NetChoice countered in a filing earlier this month that the privacy restrictions are directly tied to the
type of content hosted by businesses.
"The Act covers only those services 'likely to be accessed' by children, a phrase defined by whether children will find content
appealing," NetChoice writes. "The state responds that the coverage definition does not regulate speech -- but ignores that the definition determines what services are regulated based on their
speech."
The Times and other journalist organizations agree, writing whether companies are covered by the law will turn on whether their content would appeal to minors.

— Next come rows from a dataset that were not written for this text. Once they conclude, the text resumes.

/-! ## AUTH_OK -/

/-- An admitted GVERIFY ends with AUTH_OK = 1 or with AUTH_FAIL, if AUTH_OK was 0 before. -/
theorem gverify_authOk_iff {n : BitVec 5} {d : Device} (h : d.authOk = false) :
    (finish (commandBody (.gverify n) d)).authOk = true
      ↔ (finish (commandBody (.gverify n) d)).errCode ≠ .authFail := by
  obtain ⟨_, -, -, he⟩ | ⟨_, -, he⟩ | ⟨hne, -, -⟩ := finish_commandBody_cases (.gverify n) d
  · simp [he]
  · simp [he, h]
  · exact absurd rfl (hne n)

/-- NO_KEY is raised for a command that needs a key alone. -/
theorem needsKey_of_noKey {i : Instr} {d : Device} (h : admissionError i d = some .noKey) : needsKey i = true := by
  by_contra hk
  rw [Bool.not_eq_true] at hk
  simp only [admissionError, hk, Bool.false_and] at h
  split at h
  · cases h
  · split at h <;> cases h

/-- GVERIFY is rejected for its length or for the phase alone. -/
theorem admissionError_gverify {n : BitVec 5} {d : Device} {code : ErrCode}
    (h : admissionError (.gverify n) d = some code) : code = .invalidLength ∨ code = .sequence := by
  obtain rfl | rfl | rfl := admissionError_codes h
  · exact .inl rfl
  · exact .inr rfl
  · cases needsKey_of_noKey h

/-- AUTH_OK rises only when the engine runs a GVERIFY whose tags agree. -/
theorem DeviceStep.authOk_rises {s : State} {d : Device} (h : DeviceStep s d) (ht : d.authOk = true)
    (hs : s.dev.authOk = false) : ∃ n r, Ran (.gverify n) s r
      ∧ ∀ j, j < n.toNat → byteAt (tagOf s.dev.gcm) j = byteAt s.dev.aux.toBlock j := by
  cases h with
  | ran i r hr =>
    obtain ⟨n, rfl, htags, -⟩ | ⟨n, -, he⟩ | ⟨-, he, hok⟩ := finish_commandBody_cases i s.dev
    · exact ⟨n, r, hr, htags⟩
    · simp [he, hs] at ht
    · simp [he, hok, hs] at ht
  | rejected | same => simp [hs] at ht
  | wrote r off v e _ he => cases he <;> simp [hs] at ht
  | reset => cases ht

/-- A step that raises BUSY accepts a command, which clears AUTH_OK. -/
theorem DeviceStep.authOk_of_acceptance {s : State} {d : Device} (h : DeviceStep s d) (hs : s.dev.busy = false)
    (ht : d.busy = true) : d.authOk = false := by
  cases h with
  | ran => simp at ht
  | rejected => cases ht
  | same => simp [hs] at ht
  | wrote r off v e _ he =>
    cases he with
    | accepted => rfl
    | ignored | ctrl | status | stored | dropped => simp [hs] at ht
  | reset => cases ht

/-- Settles O30: a rise of AUTH_OK and an acceptance by the cases of a step, the end of a GVERIFY by the cases of its
execution. -/
theorem authOkRule : Obligations.AuthOkRule := by
  intro s t h hinv
  have hstep := deviceStep_of_step h
  refine ⟨hstep.authOk_rises, fun n r hr hcode => ?_, hstep.authOk_of_acceptance, ?_⟩
  · obtain ⟨-, -, -, hauth⟩ := hinv.busy hr.1.1
    obtain ⟨hs, hd⟩ := step_of_ran hr
    rw [hs] at h
    rw [← hd] at hauth
    obtain ⟨code, hc, hx⟩ | ⟨-, hx⟩ := exec_cases (.gverify n) r <;> rw [hx] at h <;> cases h
    · obtain rfl | rfl := admissionError_gverify hc <;> simp at hcode
    · exact gverify_authOk_iff hauth
  · rintro r rfl
    cases h
    rfl

end Sys2Proof.Machine
end

section
/-! SUPPORT. The register window: what a read returns and what a write stores, register by register (10_state.md R22
to R37, 20_memory.md R54 to R56). -/

namespace Sys2Proof.Machine

/-! ## Reads -/

@[simp] theorem lastRead_regRead (off : Nat) (s : State) :
    lastRead (regRead off s) = readValue (regAt off) (Config.freeRead s.freeCount) s.dev := rfl

theorem readValue_of_idle {d : Device} (h : d.busy = false) (r : Reg) (free : Word) :
    readValue r free d = trueValue r d := by
  simp [readValue, h]

/-- Word k of a register group is word k of its block. -/
theorem get_eq_be32 (q : Quad) {k : Nat} (hk : k < 4) : q.get k = be32 q.toBlock k := by
  have h : (Quad.ofBlock q.toBlock).get k = be32 q.toBlock k := by interval_cases k <;> rfl
  rwa [ofBlock_toBlock] at h

/-- CTRL reads as IRQ_EN in bit 0. -/
theorem ctrlWord_eq (d : Device) : ctrlWord d = if d.irqEn then 1 else 0 := by
  unfold ctrlWord
  cases d.irqEn <;> decide

theorem toNat_lowWord (c : Count) : (c.extractLsb' 0 32).toNat = c.toNat % 2 ^ 32 := by
  simp

theorem toNat_highWord (c : Count) : (c.extractLsb' 32 32).toNat = c.toNat / 2 ^ 32 := by
  have := c.isLt
  rw [BitVec.extractLsb'_toNat, Nat.shiftRight_eq_div_pow, Nat.mod_eq_of_lt (by omega)]

/-- Settles O41: each register's true value, at the offsets that R22 gives it. -/
theorem idleReadsFollowTheRegisterMap : Obligations.IdleReadsFollowTheRegisterMap := by
  intro s off hb h4 hlt
  refine ⟨_, step_readTurn s off hlt h4, ?_⟩
  rw [lastRead_regRead, readValue_of_idle hb]
  refine ⟨?_, ?_, ?_, ?_, ?_, ?_, ?_, ?_, ?_, ?_, ?_⟩
  · rintro rfl
    rfl
  · rintro rfl
    exact ctrlWord_eq s.dev
  · rintro ⟨h1, h2⟩
    obtain rfl | h1 : off = 0x00C ∨ 0x010 ≤ off := by omega
    · rfl
    · obtain ⟨k, hk, rfl⟩ := exists_word_of_offset (base := 0x010) (by decide) h4 h1 h2
      rw [regAt_key hk, trueValue]
  · rintro ⟨h1, h2⟩
    obtain ⟨k, hk, rfl⟩ := exists_word_of_offset (base := 0x020) (by decide) h4 h1 h2
    rw [regAt_din hk, trueValue, get_eq_be32 _ hk, show (0x020 + 4 * k - 0x020) / 4 = k by omega]
  · rintro ⟨h1, h2⟩
    obtain ⟨k, hk, rfl⟩ := exists_word_of_offset (base := 0x030) (by decide) h4 h1 h2
    rw [regAt_aux hk, trueValue, get_eq_be32 _ hk, show (0x030 + 4 * k - 0x030) / 4 = k by omega]
  · rintro ⟨h1, h2⟩
    obtain ⟨k, hk, rfl⟩ := exists_word_of_offset (base := 0x040) (by decide) h4 h1 h2
    rw [regAt_dout hk, trueValue, get_eq_be32 _ hk, show (0x040 + 4 * k - 0x040) / 4 = k by omega]
  · rintro rfl
    exact toNat_lowWord s.dev.gcm.alen
  · rintro rfl
    exact toNat_highWord s.dev.gcm.alen
  · rintro rfl
    exact toNat_lowWord s.dev.gcm.clen
  · rintro rfl
    exact toNat_highWord s.dev.gcm.clen
  · intro h
    rw [regAt_reserved h, trueValue]

/-! ## What a read can show -/

theorem statusWord_congr {d e : Device} (h : SameVisible d e) : statusWord e = statusWord d := by
  simp only [statusWord, h.phase, h.errCode, h.overrun, h.keyDir, h.keyValid, h.authOk, h.err, h.done, h.busy]

theorem trueValue_congr {d e : Device} (h : SameVisible d e) (r : Reg) : trueValue r e = trueValue r d := by
  cases r with
  | id | cmd | key | reserved => rfl
  | ctrl => simp only [trueValue, ctrlWord, h.irqEn]
  | status => exact statusWord_congr h
  | din k => simp only [trueValue, h.din]
  | aux k => simp only [trueValue, h.aux]
  | dout k => simp only [trueValue, h.dout]
  | alenLo | alenHi => simp only [trueValue, h.alen]
  | clenLo | clenHi => simp only [trueValue, h.clen]

theorem readValue_congr {d e : Device} (h : SameVisible d e) (r : Reg) (free : Word) :
    readValue r free e = readValue r free d := by
  simp only [readValue, h.busy, h.overrun, trueValue_congr h]

theorem drawsFree_congr {d e : Device} (h : SameVisible d e) (r : Reg) : drawsFree r e = drawsFree r d := by
  simp only [drawsFree, h.busy]

/-- Settles O48: the value read and the draw made are functions of what is visible, and a read leaves the block. -/
theorem secretsAreNotReadable : Obligations.SecretsAreNotReadable := by
  intro s t off h _ hreads hfree h4 hlt
  refine ⟨_, _, step_readTurn s off hlt h4, step_readTurn t off hlt h4, ?_, ?_, h⟩
  · rw [regRead_reads, regRead_reads, hreads, hfree, readValue_congr h]
  · rw [regRead_freeCount, regRead_freeCount, hfree, drawsFree_congr h]

/-! ## CTRL and read-only space -/

/-- CTRL reads its true value, busy or not. -/
theorem readValue_ctrl (free : Word) (d : Device) : readValue .ctrl free d = ctrlWord d := by
  simp [readValue, unspecifiedWhenBusy, trueValue]

/-- Bit 0 of a word, written to IRQ_EN, reads back as the word's bit 0. -/
theorem ctrlWord_writeCtrl (v : Word) (d : Device) : ctrlWord (writeCtrl v d) = v &&& 1 :=
  BitVec.and_one_eq_setWidth_ofBool_getLsbD.symm

/-- Settles O43: the word CTRL reads is bit 0 of the word written to it. -/
theorem ctrlHoldsIrqEnable : Obligations.CtrlHoldsIrqEnable := by
  intro s v
  refine ⟨⟨_, _, step_writeTurn s 0x004 v (by decide) (by decide), rfl,
    step_readTurn _ 0x004 (by decide) (by decide), ?_⟩, _, step_readTurn _ 0x004 (by decide) (by decide), ?_⟩
  · exact (readValue_ctrl _ _).trans (ctrlWord_writeCtrl v s.dev)
  · exact readValue_ctrl (Config.freeRead 0) Device.reset

/-- Settles O44: at these offsets a write has no other effect than to be ignored. -/
theorem writesToReadOnlySpaceAreIgnored : Obligations.WritesToReadOnlySpaceAreIgnored := by
  intro s off v h4 hoff
  have he := writeEffect_writeReg h4 v s.dev
  rw [step_writeTurn s off v (by omega) h4, regWrite]
  generalize writeReg (regAt off) v s.dev = d at he ⊢
  cases he with
  | ignored => rfl
  | ctrl | status | accepted | stored | dropped => omega

/-! ## Operand writes -/

theorem get_set (q : Quad) {j k : Nat} (hj : j < 4) (hk : k < 4) (v : Word) :
    (q.set k v).get j = if j = k then v else q.get j := by
  interval_cases k <;> interval_cases j <;> rfl

theorem replacesWord_set (q : Quad) {k : Nat} (hk : k < 4) (v : Word) : ReplacesWord q (q.set k v) k v where
  new := (get_set q hk hk v).trans (if_pos rfl)
  others _ hj hne := (get_set q hj hk v).trans (if_neg hne)

/-- The machine with the group KEY holding `q`. -/
def State.storeKey (s : State) (q : Quad) : State := { s with dev := { s.dev with key := q } }

/-- The machine with the group DIN holding `q`. -/
def State.storeDin (s : State) (q : Quad) : State := { s with dev := { s.dev with din := q } }

/-- The machine with the group AUX holding `q`. -/
def State.storeAux (s : State) (q : Quad) : State := { s with dev := { s.dev with aux := q } }

section
variable {s : State} (hb : s.dev.busy = false) {k : Nat} (hk : k < 4) (v : Word)
include hb hk

theorem regWrite_key : regWrite (0x010 + 4 * k) v s = s.storeKey (s.dev.key.set k v) := by
  rw [regWrite, regAt_key hk, writeReg, whenIdle_of_idle hb, State.storeKey]

theorem regWrite_din : regWrite (0x020 + 4 * k) v s = s.storeDin (s.dev.din.set k v) := by
  rw [regWrite, regAt_din hk, writeReg, whenIdle_of_idle hb, State.storeDin]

"A regulator browsing a news website could find that the presence of comic strips, coverage of celebrities and entertainment genres popular among children, and educational material
specifically geared to young people would trigger the definition while, say, the AARP’s monthly members-only magazine would not," they write.
They add that the age
estimation requirement would make content geared to teens more expensive to host than other types of content.
"Put concretely, an online magazine for teenagers could have to
implement an age estimation requirement because it is clearly geared to young adults, whereas one focused on seniors would not have to," they write.
The Electronic Frontier
Foundation, Wikipedia and other groups add that age verification mandates could prevent people who don't have identification from accessing online content.
Those groups add
that age verification mandates hinder people's ability to access the internet anonymously, and expose people to security risks.
"The law’s online age-estimation regime
will make children and adults less safe given the realities of the online advertising industry and data insecurity," they write, adding that documents uploaded by users to verify their ages are often
transmitted to third-party age assurance vendors.
"Moreover, almost all websites and services host dozens of third-party trackers managed by data brokers and advertisers that
are constantly collecting data about browsing activity," the groups add.
Bonta's office is expected to respond to the arguments next month.